Lenith returned to her chair. The grin persevered. “As if I had a choice.”
“Well, no matter. Now we need to cover lost ground.”
“What about Eby?” Lenith asked. Her throat felt dry. “I doubt… Never mind. I don’t think she’d want to meet with me. Does she live with you?”
“Haven’t seen her. Can’t say what Eby wants,” Sortie said. He scraped his rough palms together. “They put us in the Blocks a long while back after Hidden Ash burned down. Four or five years, was it? Used to talk a lot about the past. Nothing else to do. Everything looked dire but we had each other, right? Then I was alone one morning. Didn’t take any of her stuff or leave a note. But those memories were the best for her. Back when you two had each other—the unattainable past.”

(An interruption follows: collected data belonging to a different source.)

theorem loaded_bytes_val {n : Nat} (h : AccessSize n) (m : Memory) (a : Nat) (sg p : Bool) (va : Word) :
    (loaded (m.bytes a n) sg p va).val = widened (8 * n) (numberAt m a n) sg := by
  have hlen := m.bytes_length a n
  rw [loaded_val (hlen.symm ▸ h), hlen, leNat_bytes]

/-- Eight clean bytes give back the word that they were made of. -/
theorem loaded_leBytes_eight {v : Nat} (hv : v < 2 ^ 64) (sg : Bool) (va : Word) :
    loaded (leBytes 8 v) sg false va = Reg.clean (BitVec.ofNat 64 v) := by
  have hlen := leBytes_length 8 v
  have hval : (loaded (leBytes 8 v) sg false va).val = BitVec.ofNat 64 v := by
    rw [loaded_val (hlen.symm ▸ .inr (.inr (.inr rfl))), hlen, widened_64, leNat_leBytes, Nat.mod_eq_of_lt (by simpa using hv)]
  exact congrArg (fun w => ({ val := w, psn := none } : Reg)) hval

/-! The bytes that a store writes. -/

theorem leBytes_getD {n i : Nat} (h : i < n) (v : Nat) : (leBytes n v).getD i 0#8 = BitVec.ofNat 8 (v / 256 ^ i) := by
  induction n generalizing i v with
  | zero => exact absurd h (Nat.not_lt_zero _)
  | succ n ih =>
    cases i with
    | zero => simp [leBytes]
    | succ i => rw [leBytes, List.getD_cons_succ, ih (Nat.lt_of_succ_lt_succ h), Nat.div_div_eq_div_mul, pow_succ, Nat.mul_comm]

/-- A read after a write of n little-endian bytes of a number. -/
theorem Memory.byte_write_leBytes {m : Memory} (h : m.wf = true) (a n v : Nat) (p : Bool) (x : Nat) :
    (m.write (wbytes a (leBytes n v) p)).byte x = if a ≤ x ∧ x < a + n then BitVec.ofNat 8 (v / 256 ^ (x - a)) else m.byte x := by
  rw [Memory.byte_write_wbytes h, leBytes_length]
  refine if_ctx_congr Iff.rfl (fun hx => leBytes_getD (by omega) v) fun _ => rfl

/-! Completion with a reply to wait for. -/

/-- A load completes: its effect outside the context stands in s1, and rd takes its value (R85). -/
theorem completeWaiting_loaded {s s1 : State} (h : CanFall s) (hcur : s1.cur = s.cur) (hctxs : s1.ctxs = s.ctxs) (rd : XReg) (v : Reg) :
    ∃ t, completeWaiting .memReply 16 s (s1.writeRd rd v) = .next t ∧ WroteX s t rd v ∧ Sent s t ∧ OnlyRegs s.me t.me ∧ OnlyMe s1 t := by
  have hme : s1.me = s.me := by simp only [State.me, State.ctx, hcur, hctxs]
  obtain ⟨hx, htcur, hpc, hpfx, hregs, honly⟩ :=
    advance_writeRd s1 rd v (fun c => { c.advance (s.now + 16) with wait := .memReply }) fun _ => rfl
  have hwait : ((s1.writeRd rd v).updMe fun c => { c.advance (s.now + 16) with wait := .memReply }).me.wait = .memReply :=
    congrArg Ctx.wait (State.me_updMe _ _)
  simp only [WroteX, State.x, hme] at hx
  rw [hme] at hpc hregs
  exact ⟨_, completeWaiting_eq h _ _ _, hx, ⟨htcur.trans hcur, hpc, hpfx, hwait⟩, hregs, honly⟩

/-- A store completes: its effect outside the context stands in s1 (R85). -/
theorem completeWaiting_stored {s s1 : State} (h : CanFall s) (hcur : s1.cur = s.cur) (hctxs : s1.ctxs = s.ctxs) :
    ∃ t, completeWaiting .memReply 16 s s1 = .next t ∧ Sent s t ∧ OnlyPc s.me t.me ∧ OnlyMe s1 t := by
  have hme : s1.me = s.me := by simp only [State.me, State.ctx, hcur, hctxs]
  have htme := State.me_updMe s1 fun c => { c.advance (s.now + 16) with wait := .memReply }
  rw [hme] at htme
  refine ⟨_, completeWaiting_eq h _ _ _, ⟨hcur, ?_, ?_, ?_⟩, ?_, onlyMe_updMe _ _⟩
  · rw [htme, Ctx.advance_pc]
  · rw [htme, Ctx.advance_pfx]
  · rw [htme]
  · rw [htme]
    rfl

/-- A wait that begins with no effect so far. -/
theorem waitOn_memReply (s : State) : ∃ t, waitOn .memReply s = .next t ∧ HaltWait s t :=
  ⟨_, rfl, rfl, State.me_updMe _ _, onlyMe_updMe _ _⟩

end Sys2Proof.Machine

Several of the glass doors swooshed aside. More patients from the Red Route pushed toward the reception counter. Iggy tightened his belt with a grunt.
Lenith’s bottom lip quivered despite her best containment efforts. “She’s gone?”
“Afraid it’s true,” Sortie said.
Lenith plucked at the sleeve of the red shirt with the darker red splotch on the chest.
“Lenith Thaymen,” the male receptionist beckoned from the speaker.
At least two of the incoming patients searched the room and spotted her with surprised looks on their faces.
“Come see me when you can,” Sortie said. “I live in Block Two, Slot Two Two-seventy-five. And best luck.”
“Yeah. Best luck, Lenith,” Iggy said and turned to Sortie. “We might as well get back to…”
“Right this way.” The receptionist greeted Lenith with a clinical smile. He ushered her to the rightward hall, toward a hundred doors and the busy people moving between them. “What do you think of the city so far?” Lethargy cloyed in his voice, slowed his movements.
“It’s good,” Lenith said. “I like it.”
The young, drifting receptionist waved to passing doctors in their celadon bodices. They were in far more of a hurry. Lenith wanted to go that fast; to get this over with. Her guide tortured her.
“I ask every newcomer that question. They all answer the same way. ‘I like it,’” he said. “Makes me wonder if you’re all liars.”
Lenith paid no mind to the remark. Little men in little jobs stroking little egos stopped fazing her long ago.